/-- A JUMP takes effect: the timebase moves by `d` ps with frames and samples (R311, R342). -/
def State.jumpNow (s : State) (mode : Nat) (d : Int) : State :=
  let t := s.moveTimebase (d * 65536000000)
  let t := { t with hentis := { t.hentis with jump := none, secondClean := false } }
  let t := ((t.moveFrames ((t.timebase : Int) - s.timebase) d).movePhases d).jumpAudio (d / 1000)
  let t := (t.inc Dict.TIMEBASE_JUMPS).wrInt Dict.TIMEBASE_LAST_JUMP (d / 1000)
  t.alignDone mode d

/-- Whether the base-frame start of the slowest running FTG at which a JUMP takes effect has come (R311). -/
def State.jumpDue (s : State) : Bool :=
  match s.slowestFtg with
  | none => true
  | some n => decide ((s.ftgAt n).nextStart ≤ s.timebase)

/-- A waiting JUMP takes effect when it is due (R311). -/
def State.jumpIfDue (s : State) : State :=
  match s.hentis.jump with
  | some (mode, d) => if s.jumpDue then s.jumpNow mode d else s
  | none => s

/-- A JUMP asked for: it waits for the slowest running FTG, or takes effect at once when none runs (R311). -/
def State.startJump (s : State) (sess mode : Nat) (d : Int) (byPtp : Bool) : State :=
  let s := { s with hentis := { s.hentis with jump := some (mode, d), byPtp := byPtp } }
  let s := s.raiseBy sess Event.ALIGN_START mode (param (d / 1000))
  if s.slowestFtg.isNone then s.jumpIfDue else s

/-- An alignment slew asked for; a shift by STEER_PHASE adds to one in progress (R312, R314). -/
def State.startSlew (s : State) (sess : Nat) (d : Int) (byPtp : Bool) : State :=
  let s := { s with hentis := { s.hentis with
    slewing := true, alignStep := s.hentis.alignStep + d, alignLeft := s.hentis.alignLeft + d * 65536000000
    byPtp := byPtp } }
  s.raiseBy sess Event.ALIGN_START 1 (param (d / 1000))

/-- An alignment slew ends where it stands (R312). -/
def State.endSlew (s : State) : State :=
  if s.hentis.slewing then
    let removed := s.hentis.alignStep - s.hentis.alignLeft / 65536000000
    let s := { s with hentis := { s.hentis with slewing := false, alignStep := 0, alignLeft := 0 } }
    ((s.movePhases removed)).alignDone 1 removed
  else s

/-- The QUALIFIED PTP candidate that ranks highest (R307). -/
def State.bestPtp (s : State) : Option Nat :=
  s.ranking.find? (fun n => s.refType n == 7)

/-- PTP_OFFSET: PTP time less timebase time in ns (R307). -/
def State.ptpOffset (s : State) : Option Int := s.bestPtp.map (fun n => -(s.refAt n).offset)

/-- The step of an alignment in ps by ALIGN_TARGET, none without a value, and whether PTP gives it (R310). -/
def State.alignStep (s : State) : Option (Int × Bool) :=
  match s.rd Dict.HENTIS_ALIGN_TARGET with
  | 0 =>
    let n := s.rd Dict.SELECTOR_SELECTED
    if n = 0xFF then none else some (-(s.rdInt Dict.REF_PHASE_OFFSET n), s.refType n == 7)
  | 1 => s.ptpOffset.map (fun x => (x * 1000, true))
  | _ => some (s.rdInt Dict.HENTIS_ALIGN_OFFSET * 1000, false)

/-- Phase and frequency have stayed in bounds for 10 time constants: LOCKED, and at the first lock a JUMP where
ALIGN_AT_LOCK asks for it (R300, R313). -/
def State.lockHentis (s : State) : State :=
  let n := s.rd Dict.SELECTOR_SELECTED
  let (_, _, top) := refBandwidth (s.refType n)
  if s.dictUp ∧ s.rd Dict.HENTIS_STATE = 1 ∧ s.follows n ∧ s.hentis.ignoring = false
    ∧ s.since s.hentis.boundSince (tenTaus top) then
    let first := !s.hentis.firstLock
    let s := s.setHentis 2
    let s := { s with hentis := { s.hentis with firstLock := true } }
    if first && s.flag Dict.HENTIS_ALIGN_AT_LOCK && !s.aligning then
      s.startJump 0xFF 2 (-(s.rdInt Dict.REF_PHASE_OFFSET n)) (s.refType n == 7)
    else s
  else s

/-! ### Loop modes and steering (R300, R314) -/

/-- LOOP_MODE written (R300, R314). -/
def State.writeLoopMode (s : State) (sess v : Nat) : Effect :=
  let old := s.rd Dict.HENTIS_LOOP_MODE
  if v = old then .done s
  else
    let s := (s.wr Dict.HENTIS_LOOP_MODE v).raiseBy sess Event.LOOP_MODE_CHANGE v old
    let s := (s.holdWord).setSelected 0xFF 0xFF
    if v = 0 then .done s.select
    else
      let s := { s with hentis := { s.hentis with history := [], boundSince := 0, ignoring := false } }
      .done (s.setHentis 0).select

/-- STEER_FREQ written (R314). -/
def State.writeSteerFreq (s : State) (v : Nat) : Effect :=
  .unless (s.rd Dict.HENTIS_LOOP_MODE != 1) (.rule 0x63) s (.done (s.wr Dict.HENTIS_STEER_FREQ v))

/-- STEER_PHASE written: a shift at ALIGN_SLEW, as an alignment would make it (R314, log 25). -/
def State.writeSteerPhase (s : State) (sess v : Nat) : Effect :=
  .unless (s.rd Dict.HENTIS_LOOP_MODE != 1) (.rule 0x63) s
    (.done (s.startSlew sess (signed 32 v * 1000) s.hentis.byPtp))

> _TASK ITEM_
Please copy out each record, character for character.

> _RESULT OF THIS EXERCISE_
/-- A JUMP takes effect: the timebase moves by `d` ps with frames and samples (R311, R342). -/
def State.jumpNow (s : State) (mode : Nat) (d : Int) : State :=
  let t := s.moveTimebase (d * 65536000000)
  let t := { t with hentis := { t.hentis with jump := none, secondClean := false } }
  let t := ((t.moveFrames ((t.timebase : Int) - s.timebase) d).movePhases d).jumpAudio (d / 1000)
  let t := (t.inc Dict.TIMEBASE_JUMPS).wrInt Dict.TIMEBASE_LAST_JUMP (d / 1000)
  t.alignDone mode d

/-- Whether the base-frame start of the slowest running FTG at which a JUMP takes effect has come (R311). -/
def State.jumpDue (s : State) : Bool :=
  match s.slowestFtg with
  | none => true
  | some n => decide ((s.ftgAt n).nextStart ≤ s.timebase)

/-- A waiting JUMP takes effect when it is due (R311). -/
def State.jumpIfDue (s : State) : State :=
  match s.hentis.jump with
  | some (mode, d) => if s.jumpDue then s.jumpNow mode d else s
  | none => s

/-- A JUMP asked for: it waits for the slowest running FTG, or takes effect at once when none runs (R311). -/
def State.startJump (s : State) (sess mode : Nat) (d : Int) (byPtp : Bool) : State :=
  let s := { s with hentis := { s.hentis with jump := some (mode, d), byPtp := byPtp } }
  let s := s.raiseBy sess Event.ALIGN_START mode (param (d / 1000))
  if s.slowestFtg.isNone then s.jumpIfDue else s

/-- An alignment slew asked for; a shift by STEER_PHASE adds to one in progress (R312, R314). -/
def State.startSlew (s : State) (sess : Nat) (d : Int) (byPtp : Bool) : State :=
  let s := { s with hentis := { s.hentis with
    slewing := true, alignStep := s.hentis.alignStep + d, alignLeft := s.hentis.alignLeft + d * 65536000000
    byPtp := byPtp } }
  s.raiseBy sess Event.ALIGN_START 1 (param (d / 1000))

/-- An alignment slew ends where it stands (R312). -/
def State.endSlew (s : State) : State :=
  if s.hentis.slewing then
    let removed := s.hentis.alignStep - s.hentis.alignLeft / 65536000000
    let s := { s with hentis := { s.hentis with slewing := false, alignStep := 0, alignLeft := 0 } }
    ((s.movePhases removed)).alignDone 1 removed
  else s

/-- The QUALIFIED PTP candidate that ranks highest (R307). -/
def State.bestPtp (s : State) : Option Nat :=
  s.ranking.find? (fun n => s.refType n == 7)

/-- PTP_OFFSET: PTP time less timebase time in ns (R307). -/
def State.ptpOffset (s : State) : Option Int := s.bestPtp.map (fun n => -(s.refAt n).offset)

/-- The step of an alignment in ps by ALIGN_TARGET, none without a value, and whether PTP gives it (R310). -/
def State.alignStep (s : State) : Option (Int × Bool) :=
  match s.rd Dict.HENTIS_ALIGN_TARGET with
  | 0 =>
    let n := s.rd Dict.SELECTOR_SELECTED
    if n = 0xFF then none else some (-(s.rdInt Dict.REF_PHASE_OFFSET n), s.refType n == 7)
  | 1 => s.ptpOffset.map (fun x => (x * 1000, true))
  | _ => some (s.rdInt Dict.HENTIS_ALIGN_OFFSET * 1000, false)

/-- Phase and frequency have stayed in bounds for 10 time constants: LOCKED, and at the first lock a JUMP where
ALIGN_AT_LOCK asks for it (R300, R313). -/
def State.lockHentis (s : State) : State :=
  let n := s.rd Dict.SELECTOR_SELECTED
  let (_, _, top) := refBandwidth (s.refType n)
  if s.dictUp ∧ s.rd Dict.HENTIS_STATE = 1 ∧ s.follows n ∧ s.hentis.ignoring = false
    ∧ s.since s.hentis.boundSince (tenTaus top) then
    let first := !s.hentis.firstLock
    let s := s.setHentis 2
    let s := { s with hentis := { s.hentis with firstLock := true } }
    if first && s.flag Dict.HENTIS_ALIGN_AT_LOCK && !s.aligning then
      s.startJump 0xFF 2 (-(s.rdInt Dict.REF_PHASE_OFFSET n)) (s.refType n == 7)
    else s
  else s

/-! ### Loop modes and steering (R300, R314) -/

/-- LOOP_MODE written (R300, R314). -/
def State.writeLoopMode (s : State) (sess v : Nat) : Effect :=
  let old := s.rd Dict.HENTIS_LOOP_MODE
  if v = old then .done s
  else
    let s := (s.wr Dict.HENTIS_LOOP_MODE v).raiseBy sess Event.LOOP_MODE_CHANGE v old
    let s := (s.holdWord).setSelected 0xFF 0xFF
    if v = 0 then .done s.select
    else
      let s := { s with hentis := { s.hentis with history := [], boundSince := 0, ignoring := false } }
      .done (s.setHentis 0).select

/-- STEER_FREQ written (R314). -/
def State.writeSteerFreq (s : State) (v : Nat) : Effect :=
  .unless (s.rd Dict.HENTIS_LOOP_MODE != 1) (.rule 0x63) s (.done (s.wr Dict.HENTIS_STEER_FREQ v))

/-- STEER_PHASE written: a shift at ALIGN_SLEW, as an alignment would make it (R314, log 25). -/
def State.writeSteerPhase (s : State) (sess v : Nat) : Effect :=
  .unless (s.rd Dict.HENTIS_LOOP_MODE != 1) (.rule 0x63) s
    (.done (s.startSlew sess (signed 32 v * 1000) s.hentis.byPtp))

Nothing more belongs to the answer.